#### DATA ####
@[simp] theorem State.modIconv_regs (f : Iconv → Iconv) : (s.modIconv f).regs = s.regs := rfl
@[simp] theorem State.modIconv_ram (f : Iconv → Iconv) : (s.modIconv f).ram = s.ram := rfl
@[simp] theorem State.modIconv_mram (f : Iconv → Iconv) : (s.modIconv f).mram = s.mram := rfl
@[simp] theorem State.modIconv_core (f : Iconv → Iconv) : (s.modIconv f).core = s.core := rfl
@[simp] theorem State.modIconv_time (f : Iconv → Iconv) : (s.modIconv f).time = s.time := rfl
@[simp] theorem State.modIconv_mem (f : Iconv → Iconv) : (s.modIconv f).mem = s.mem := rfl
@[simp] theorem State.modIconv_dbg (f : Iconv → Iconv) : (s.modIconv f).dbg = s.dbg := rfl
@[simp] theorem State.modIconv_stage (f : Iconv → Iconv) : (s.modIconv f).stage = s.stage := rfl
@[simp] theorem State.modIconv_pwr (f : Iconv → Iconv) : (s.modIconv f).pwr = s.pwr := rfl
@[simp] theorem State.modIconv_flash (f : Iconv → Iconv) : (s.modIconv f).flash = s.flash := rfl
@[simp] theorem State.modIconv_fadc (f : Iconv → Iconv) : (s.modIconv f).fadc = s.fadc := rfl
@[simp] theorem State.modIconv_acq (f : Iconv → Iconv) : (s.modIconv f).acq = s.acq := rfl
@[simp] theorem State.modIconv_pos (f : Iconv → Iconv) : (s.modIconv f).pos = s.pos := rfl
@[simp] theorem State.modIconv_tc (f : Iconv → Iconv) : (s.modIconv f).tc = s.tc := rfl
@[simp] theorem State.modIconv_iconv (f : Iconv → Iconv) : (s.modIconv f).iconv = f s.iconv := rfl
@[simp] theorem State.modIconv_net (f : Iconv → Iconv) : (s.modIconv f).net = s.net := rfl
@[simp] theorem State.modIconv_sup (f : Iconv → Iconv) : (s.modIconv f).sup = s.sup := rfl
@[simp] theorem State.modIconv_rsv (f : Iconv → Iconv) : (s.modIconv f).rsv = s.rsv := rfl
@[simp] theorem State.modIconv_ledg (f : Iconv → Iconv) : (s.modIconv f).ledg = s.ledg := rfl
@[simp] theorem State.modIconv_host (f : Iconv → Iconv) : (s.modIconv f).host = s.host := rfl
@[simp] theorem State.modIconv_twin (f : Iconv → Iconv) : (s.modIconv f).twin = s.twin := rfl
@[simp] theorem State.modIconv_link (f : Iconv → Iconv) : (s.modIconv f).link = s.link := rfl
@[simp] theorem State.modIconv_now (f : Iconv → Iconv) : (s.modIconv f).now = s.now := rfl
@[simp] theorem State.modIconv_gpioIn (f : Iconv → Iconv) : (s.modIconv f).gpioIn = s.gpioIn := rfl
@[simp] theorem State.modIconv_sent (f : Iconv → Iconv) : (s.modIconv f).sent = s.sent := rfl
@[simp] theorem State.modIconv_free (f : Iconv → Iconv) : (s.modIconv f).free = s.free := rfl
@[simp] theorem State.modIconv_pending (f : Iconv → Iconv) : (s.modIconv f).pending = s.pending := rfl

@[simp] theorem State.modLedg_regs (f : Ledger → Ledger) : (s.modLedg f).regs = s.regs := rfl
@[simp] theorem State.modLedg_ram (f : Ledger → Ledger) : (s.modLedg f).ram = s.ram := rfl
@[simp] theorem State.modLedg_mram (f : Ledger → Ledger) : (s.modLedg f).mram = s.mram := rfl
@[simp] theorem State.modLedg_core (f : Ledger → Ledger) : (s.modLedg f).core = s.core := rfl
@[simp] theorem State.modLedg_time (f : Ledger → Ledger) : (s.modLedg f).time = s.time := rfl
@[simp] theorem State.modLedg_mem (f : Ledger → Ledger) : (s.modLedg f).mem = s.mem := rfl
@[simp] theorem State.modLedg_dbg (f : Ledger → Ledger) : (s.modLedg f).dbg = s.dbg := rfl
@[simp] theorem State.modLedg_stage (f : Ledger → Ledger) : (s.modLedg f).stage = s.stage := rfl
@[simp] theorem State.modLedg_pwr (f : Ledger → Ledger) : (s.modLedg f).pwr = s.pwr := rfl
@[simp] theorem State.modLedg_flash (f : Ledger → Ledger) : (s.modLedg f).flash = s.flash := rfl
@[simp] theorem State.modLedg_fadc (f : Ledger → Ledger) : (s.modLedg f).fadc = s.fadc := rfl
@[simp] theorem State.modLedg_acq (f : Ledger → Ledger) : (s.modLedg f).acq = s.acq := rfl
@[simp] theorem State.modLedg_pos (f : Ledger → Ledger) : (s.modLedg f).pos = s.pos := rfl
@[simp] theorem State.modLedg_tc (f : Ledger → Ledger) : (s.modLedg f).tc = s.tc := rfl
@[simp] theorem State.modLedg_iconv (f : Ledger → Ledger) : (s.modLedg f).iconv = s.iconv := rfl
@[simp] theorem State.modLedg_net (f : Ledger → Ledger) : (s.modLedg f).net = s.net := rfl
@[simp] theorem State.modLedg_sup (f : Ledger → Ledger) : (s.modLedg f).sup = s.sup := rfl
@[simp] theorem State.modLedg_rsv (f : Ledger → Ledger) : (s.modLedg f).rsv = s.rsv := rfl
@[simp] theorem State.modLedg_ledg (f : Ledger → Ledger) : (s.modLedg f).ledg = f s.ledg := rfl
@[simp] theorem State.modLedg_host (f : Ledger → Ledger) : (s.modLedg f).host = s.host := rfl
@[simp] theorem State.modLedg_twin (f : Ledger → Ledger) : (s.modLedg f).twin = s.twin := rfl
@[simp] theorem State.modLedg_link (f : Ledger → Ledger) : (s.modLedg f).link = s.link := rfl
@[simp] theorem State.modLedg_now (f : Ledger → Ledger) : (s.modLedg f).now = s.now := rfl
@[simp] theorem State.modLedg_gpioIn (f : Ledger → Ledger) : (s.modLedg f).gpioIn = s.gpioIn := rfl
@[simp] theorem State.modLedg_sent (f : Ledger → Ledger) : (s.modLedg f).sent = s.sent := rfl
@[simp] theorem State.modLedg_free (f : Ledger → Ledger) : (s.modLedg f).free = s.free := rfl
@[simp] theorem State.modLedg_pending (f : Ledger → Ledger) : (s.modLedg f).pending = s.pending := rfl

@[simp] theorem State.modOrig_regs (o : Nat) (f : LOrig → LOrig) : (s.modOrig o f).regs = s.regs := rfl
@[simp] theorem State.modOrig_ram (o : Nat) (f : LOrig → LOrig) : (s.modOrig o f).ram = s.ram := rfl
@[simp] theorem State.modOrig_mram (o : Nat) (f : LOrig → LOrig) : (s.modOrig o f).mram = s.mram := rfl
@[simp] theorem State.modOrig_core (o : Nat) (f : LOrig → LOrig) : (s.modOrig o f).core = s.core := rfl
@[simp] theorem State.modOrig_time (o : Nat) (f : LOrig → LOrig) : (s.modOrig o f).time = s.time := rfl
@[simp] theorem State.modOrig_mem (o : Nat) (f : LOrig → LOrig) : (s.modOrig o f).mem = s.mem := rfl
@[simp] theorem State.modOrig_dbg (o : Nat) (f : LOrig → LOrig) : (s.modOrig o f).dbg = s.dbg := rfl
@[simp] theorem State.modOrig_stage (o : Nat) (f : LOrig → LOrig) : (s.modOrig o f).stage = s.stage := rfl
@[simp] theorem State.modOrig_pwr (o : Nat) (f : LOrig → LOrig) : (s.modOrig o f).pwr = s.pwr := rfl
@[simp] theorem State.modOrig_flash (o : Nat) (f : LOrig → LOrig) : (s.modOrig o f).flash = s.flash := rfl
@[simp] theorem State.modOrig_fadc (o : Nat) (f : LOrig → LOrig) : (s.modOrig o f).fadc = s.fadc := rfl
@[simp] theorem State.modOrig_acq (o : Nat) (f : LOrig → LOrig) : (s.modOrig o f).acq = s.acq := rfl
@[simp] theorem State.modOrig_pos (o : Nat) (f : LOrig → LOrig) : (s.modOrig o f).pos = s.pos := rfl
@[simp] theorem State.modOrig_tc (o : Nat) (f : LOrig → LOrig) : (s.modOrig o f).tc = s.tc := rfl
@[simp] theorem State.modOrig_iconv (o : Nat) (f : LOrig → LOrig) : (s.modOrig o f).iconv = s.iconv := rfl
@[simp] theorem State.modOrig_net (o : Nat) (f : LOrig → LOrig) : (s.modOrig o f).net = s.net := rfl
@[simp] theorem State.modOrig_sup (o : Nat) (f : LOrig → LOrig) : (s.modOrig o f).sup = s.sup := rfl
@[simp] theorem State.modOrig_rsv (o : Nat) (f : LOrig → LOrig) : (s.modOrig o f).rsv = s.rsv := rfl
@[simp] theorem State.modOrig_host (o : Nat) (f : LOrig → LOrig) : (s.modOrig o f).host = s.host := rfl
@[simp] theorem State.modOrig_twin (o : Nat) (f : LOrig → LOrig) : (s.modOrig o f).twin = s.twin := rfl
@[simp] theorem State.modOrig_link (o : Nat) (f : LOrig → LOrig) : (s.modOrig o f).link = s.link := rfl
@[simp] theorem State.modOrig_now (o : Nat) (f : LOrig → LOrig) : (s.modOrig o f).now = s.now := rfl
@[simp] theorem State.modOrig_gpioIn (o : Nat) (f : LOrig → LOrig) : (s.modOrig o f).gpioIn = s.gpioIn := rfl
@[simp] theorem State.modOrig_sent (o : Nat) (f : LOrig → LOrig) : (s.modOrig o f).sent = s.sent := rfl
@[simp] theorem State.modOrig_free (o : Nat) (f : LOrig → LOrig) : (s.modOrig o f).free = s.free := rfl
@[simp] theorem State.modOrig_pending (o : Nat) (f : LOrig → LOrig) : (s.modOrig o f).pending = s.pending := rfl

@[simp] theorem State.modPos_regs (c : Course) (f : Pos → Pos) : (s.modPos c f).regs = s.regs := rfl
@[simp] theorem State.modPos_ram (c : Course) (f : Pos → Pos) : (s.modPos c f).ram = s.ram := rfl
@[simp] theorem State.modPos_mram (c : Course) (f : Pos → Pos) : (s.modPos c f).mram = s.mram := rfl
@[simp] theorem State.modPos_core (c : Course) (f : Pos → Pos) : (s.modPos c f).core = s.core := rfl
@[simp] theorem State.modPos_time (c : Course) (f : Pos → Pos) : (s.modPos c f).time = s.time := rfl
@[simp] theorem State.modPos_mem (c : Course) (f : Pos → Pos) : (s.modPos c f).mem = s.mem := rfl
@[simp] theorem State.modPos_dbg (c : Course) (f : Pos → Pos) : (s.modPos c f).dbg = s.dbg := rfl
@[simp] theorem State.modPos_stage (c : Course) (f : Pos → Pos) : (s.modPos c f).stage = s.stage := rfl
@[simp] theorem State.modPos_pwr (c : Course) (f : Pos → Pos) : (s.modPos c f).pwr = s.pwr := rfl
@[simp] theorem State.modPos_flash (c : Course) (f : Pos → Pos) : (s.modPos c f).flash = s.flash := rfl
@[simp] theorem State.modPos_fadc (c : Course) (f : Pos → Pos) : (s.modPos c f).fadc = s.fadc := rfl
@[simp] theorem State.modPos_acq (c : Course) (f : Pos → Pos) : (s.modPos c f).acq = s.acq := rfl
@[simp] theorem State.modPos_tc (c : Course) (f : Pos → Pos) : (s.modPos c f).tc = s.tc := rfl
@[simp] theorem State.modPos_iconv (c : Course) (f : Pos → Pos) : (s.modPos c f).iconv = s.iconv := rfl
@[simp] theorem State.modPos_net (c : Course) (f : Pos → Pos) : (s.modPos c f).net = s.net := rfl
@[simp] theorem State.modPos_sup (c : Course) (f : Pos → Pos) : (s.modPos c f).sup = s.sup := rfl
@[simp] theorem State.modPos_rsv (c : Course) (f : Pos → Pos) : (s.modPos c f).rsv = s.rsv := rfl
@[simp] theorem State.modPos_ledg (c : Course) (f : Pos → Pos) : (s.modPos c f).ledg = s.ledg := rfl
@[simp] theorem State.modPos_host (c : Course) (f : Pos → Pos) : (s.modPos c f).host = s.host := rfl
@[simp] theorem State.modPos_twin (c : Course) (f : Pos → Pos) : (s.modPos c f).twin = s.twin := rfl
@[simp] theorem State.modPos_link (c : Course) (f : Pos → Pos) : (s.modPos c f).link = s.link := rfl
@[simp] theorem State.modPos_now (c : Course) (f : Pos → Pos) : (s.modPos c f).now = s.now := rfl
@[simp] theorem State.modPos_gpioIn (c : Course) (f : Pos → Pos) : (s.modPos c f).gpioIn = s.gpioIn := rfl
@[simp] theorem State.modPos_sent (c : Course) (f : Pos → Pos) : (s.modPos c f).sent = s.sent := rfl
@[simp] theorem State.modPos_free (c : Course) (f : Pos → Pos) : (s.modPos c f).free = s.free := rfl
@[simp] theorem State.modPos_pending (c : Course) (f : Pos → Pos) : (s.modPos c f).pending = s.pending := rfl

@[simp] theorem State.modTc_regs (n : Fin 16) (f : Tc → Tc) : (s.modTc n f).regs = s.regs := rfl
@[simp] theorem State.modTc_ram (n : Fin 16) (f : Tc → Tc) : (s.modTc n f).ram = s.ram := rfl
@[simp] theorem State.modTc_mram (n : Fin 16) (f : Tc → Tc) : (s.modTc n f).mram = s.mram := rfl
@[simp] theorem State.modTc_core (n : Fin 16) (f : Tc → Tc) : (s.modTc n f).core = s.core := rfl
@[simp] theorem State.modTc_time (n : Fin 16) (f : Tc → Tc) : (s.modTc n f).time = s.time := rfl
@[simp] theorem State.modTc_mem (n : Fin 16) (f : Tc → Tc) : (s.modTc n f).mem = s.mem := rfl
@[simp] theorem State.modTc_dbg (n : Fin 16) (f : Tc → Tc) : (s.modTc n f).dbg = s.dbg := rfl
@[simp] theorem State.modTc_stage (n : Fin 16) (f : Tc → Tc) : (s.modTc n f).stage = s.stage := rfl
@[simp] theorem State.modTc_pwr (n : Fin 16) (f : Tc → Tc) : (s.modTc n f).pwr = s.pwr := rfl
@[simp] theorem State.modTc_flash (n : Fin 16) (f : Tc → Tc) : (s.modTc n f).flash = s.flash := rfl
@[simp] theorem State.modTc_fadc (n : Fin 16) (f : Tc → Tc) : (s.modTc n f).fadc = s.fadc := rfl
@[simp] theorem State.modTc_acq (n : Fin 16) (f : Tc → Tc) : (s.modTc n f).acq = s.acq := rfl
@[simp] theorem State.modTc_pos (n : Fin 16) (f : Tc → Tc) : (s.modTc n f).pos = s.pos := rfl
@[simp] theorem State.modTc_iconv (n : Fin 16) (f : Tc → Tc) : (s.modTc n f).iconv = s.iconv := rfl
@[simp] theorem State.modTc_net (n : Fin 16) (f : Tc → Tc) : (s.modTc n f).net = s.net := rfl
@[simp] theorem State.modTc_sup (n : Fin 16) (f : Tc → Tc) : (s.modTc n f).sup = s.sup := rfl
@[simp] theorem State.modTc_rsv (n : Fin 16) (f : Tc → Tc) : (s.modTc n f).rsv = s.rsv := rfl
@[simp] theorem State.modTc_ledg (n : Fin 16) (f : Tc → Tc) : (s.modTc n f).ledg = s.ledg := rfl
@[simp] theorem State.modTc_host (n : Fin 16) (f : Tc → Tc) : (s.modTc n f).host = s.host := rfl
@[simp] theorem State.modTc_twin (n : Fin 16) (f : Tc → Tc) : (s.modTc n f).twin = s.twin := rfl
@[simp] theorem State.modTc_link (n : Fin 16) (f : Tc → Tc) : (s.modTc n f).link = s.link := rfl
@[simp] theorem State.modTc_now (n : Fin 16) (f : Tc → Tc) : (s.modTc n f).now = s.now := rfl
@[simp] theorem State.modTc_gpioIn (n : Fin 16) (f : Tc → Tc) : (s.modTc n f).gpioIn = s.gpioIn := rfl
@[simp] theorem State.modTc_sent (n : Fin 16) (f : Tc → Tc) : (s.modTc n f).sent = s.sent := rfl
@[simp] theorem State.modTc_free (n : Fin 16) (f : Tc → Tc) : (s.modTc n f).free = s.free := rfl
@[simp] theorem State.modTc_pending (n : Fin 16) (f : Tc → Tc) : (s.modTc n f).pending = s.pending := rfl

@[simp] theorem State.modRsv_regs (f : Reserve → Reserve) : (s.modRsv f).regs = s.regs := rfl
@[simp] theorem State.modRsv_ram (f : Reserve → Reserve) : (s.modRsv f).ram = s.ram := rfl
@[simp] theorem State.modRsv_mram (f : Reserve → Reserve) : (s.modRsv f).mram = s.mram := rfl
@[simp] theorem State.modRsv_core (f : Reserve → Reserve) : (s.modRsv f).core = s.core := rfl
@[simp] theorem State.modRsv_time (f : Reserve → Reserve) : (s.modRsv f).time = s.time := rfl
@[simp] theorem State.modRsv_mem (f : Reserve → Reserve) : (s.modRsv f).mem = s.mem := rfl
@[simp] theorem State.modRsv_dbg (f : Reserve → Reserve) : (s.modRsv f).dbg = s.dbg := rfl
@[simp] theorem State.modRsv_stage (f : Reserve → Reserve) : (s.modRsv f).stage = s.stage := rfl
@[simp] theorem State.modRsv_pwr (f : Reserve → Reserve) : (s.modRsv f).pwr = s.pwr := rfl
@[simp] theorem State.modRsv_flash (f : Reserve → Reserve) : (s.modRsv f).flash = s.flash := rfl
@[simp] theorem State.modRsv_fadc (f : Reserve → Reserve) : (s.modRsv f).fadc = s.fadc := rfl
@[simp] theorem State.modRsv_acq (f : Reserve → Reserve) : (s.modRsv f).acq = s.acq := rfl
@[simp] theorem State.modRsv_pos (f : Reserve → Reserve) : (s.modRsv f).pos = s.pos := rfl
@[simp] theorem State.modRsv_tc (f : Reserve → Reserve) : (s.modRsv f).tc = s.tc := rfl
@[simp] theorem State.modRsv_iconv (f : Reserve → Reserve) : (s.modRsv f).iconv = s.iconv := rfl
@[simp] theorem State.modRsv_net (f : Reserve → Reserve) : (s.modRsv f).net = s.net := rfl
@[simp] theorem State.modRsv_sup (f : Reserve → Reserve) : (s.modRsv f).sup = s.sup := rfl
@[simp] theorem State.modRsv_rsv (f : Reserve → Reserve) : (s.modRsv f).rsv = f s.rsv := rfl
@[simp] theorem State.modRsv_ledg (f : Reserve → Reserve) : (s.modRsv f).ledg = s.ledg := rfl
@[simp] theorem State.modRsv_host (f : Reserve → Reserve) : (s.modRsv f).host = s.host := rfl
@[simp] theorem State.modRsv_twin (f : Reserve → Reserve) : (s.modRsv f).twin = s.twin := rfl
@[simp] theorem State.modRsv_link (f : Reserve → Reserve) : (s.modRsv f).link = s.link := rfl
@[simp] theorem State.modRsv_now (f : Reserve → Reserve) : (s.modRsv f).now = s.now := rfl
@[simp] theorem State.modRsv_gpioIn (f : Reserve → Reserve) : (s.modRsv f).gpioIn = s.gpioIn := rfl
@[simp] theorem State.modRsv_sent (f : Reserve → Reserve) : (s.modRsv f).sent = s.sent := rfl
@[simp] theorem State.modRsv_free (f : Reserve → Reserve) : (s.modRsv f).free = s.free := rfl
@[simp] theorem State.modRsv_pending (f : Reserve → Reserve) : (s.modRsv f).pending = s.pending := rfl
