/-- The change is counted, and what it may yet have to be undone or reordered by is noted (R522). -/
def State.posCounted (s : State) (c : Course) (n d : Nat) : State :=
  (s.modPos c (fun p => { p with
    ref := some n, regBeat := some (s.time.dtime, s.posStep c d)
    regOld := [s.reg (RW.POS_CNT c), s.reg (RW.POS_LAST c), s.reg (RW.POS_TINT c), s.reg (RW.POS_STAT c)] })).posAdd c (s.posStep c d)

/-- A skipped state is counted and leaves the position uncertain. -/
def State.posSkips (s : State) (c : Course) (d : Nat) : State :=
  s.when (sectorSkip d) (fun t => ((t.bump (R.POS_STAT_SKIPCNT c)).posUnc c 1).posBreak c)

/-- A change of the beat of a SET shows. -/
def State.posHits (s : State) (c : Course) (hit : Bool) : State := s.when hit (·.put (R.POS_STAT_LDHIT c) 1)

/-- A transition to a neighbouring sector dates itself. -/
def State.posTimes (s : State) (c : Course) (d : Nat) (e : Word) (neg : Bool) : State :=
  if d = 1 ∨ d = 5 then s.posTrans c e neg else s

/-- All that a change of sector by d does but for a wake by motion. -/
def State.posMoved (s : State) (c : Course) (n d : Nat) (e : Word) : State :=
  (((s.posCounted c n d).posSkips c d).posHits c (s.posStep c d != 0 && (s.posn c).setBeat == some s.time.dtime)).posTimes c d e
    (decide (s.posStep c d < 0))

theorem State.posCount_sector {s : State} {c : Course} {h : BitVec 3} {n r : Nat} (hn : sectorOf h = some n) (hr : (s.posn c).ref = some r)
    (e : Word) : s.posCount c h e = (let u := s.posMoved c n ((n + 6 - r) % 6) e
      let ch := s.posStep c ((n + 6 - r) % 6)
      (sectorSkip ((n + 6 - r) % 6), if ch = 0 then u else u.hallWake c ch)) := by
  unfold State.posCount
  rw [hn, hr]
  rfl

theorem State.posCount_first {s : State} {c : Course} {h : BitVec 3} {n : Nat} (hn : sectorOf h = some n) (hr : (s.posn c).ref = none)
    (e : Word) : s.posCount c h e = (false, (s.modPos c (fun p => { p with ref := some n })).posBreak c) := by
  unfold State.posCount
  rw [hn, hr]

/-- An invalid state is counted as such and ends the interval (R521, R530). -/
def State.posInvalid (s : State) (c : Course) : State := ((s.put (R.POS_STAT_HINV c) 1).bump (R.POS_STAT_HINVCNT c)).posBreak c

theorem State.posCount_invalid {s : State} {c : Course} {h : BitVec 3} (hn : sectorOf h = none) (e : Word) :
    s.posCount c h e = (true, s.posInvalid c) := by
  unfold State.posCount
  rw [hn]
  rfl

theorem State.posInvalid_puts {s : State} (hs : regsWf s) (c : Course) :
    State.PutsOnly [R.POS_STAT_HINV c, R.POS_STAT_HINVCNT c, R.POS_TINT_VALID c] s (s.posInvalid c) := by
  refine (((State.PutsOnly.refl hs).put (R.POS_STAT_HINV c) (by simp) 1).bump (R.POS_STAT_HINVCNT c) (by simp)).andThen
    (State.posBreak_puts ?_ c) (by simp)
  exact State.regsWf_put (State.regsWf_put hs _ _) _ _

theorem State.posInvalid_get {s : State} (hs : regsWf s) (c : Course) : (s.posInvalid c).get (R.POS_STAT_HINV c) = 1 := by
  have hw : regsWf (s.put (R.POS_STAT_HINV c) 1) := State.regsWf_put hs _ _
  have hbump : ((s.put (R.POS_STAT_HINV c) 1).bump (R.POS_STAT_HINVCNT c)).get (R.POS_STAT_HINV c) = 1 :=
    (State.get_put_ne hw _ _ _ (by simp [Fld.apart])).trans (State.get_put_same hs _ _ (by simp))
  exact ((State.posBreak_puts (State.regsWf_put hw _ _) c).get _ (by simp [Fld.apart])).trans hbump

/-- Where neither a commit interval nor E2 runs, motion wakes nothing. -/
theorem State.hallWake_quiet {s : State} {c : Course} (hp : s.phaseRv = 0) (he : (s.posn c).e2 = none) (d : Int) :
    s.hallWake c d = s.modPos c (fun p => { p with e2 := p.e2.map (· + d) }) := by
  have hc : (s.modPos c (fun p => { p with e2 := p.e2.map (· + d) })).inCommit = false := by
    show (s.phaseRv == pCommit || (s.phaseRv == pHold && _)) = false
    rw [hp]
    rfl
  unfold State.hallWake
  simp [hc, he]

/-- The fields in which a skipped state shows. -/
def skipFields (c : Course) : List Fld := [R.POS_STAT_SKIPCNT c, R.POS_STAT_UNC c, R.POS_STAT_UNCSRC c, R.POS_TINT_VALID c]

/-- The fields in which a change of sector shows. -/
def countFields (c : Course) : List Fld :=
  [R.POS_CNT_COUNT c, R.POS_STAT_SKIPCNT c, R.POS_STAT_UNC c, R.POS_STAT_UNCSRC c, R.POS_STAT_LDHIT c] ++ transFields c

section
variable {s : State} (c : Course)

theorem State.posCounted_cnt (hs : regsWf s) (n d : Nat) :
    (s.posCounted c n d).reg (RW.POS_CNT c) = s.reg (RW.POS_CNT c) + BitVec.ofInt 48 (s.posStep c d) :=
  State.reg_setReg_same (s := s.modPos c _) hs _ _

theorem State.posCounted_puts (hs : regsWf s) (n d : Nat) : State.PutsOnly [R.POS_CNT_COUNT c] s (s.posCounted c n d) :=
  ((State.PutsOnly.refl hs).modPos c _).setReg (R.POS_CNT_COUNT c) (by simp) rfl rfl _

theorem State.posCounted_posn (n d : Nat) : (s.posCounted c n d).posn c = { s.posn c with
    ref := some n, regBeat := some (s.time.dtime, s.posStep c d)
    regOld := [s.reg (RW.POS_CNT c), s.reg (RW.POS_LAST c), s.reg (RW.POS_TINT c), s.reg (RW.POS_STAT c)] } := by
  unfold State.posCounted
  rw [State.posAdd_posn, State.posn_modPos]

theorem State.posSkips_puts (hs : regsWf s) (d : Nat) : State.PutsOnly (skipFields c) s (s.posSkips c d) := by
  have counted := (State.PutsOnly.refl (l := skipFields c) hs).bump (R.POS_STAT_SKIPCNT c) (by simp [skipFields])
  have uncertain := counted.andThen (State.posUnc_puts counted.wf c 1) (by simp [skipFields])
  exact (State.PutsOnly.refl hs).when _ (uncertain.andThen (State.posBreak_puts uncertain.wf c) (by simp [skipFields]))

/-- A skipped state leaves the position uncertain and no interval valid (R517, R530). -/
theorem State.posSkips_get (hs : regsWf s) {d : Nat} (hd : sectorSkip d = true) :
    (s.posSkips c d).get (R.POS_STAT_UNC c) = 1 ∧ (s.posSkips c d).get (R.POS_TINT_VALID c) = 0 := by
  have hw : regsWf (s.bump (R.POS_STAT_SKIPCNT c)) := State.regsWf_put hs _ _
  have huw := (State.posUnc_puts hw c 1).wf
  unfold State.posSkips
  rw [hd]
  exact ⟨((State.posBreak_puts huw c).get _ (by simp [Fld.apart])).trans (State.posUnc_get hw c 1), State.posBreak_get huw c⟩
####
Your answer consists solely of the lines from the top of the records above through the line that contains "(s.modIconv f).ram = s.ram := rfl", each echoed exactly.

= EXERCISE RESPONSE =
@[simp] theorem State.modIconv_regs (f : Iconv → Iconv) : (s.modIconv f).regs = s.regs := rfl
@[simp] theorem State.modIconv_ram (f : Iconv → Iconv) : (s.modIconv f).ram = s.ram := rfl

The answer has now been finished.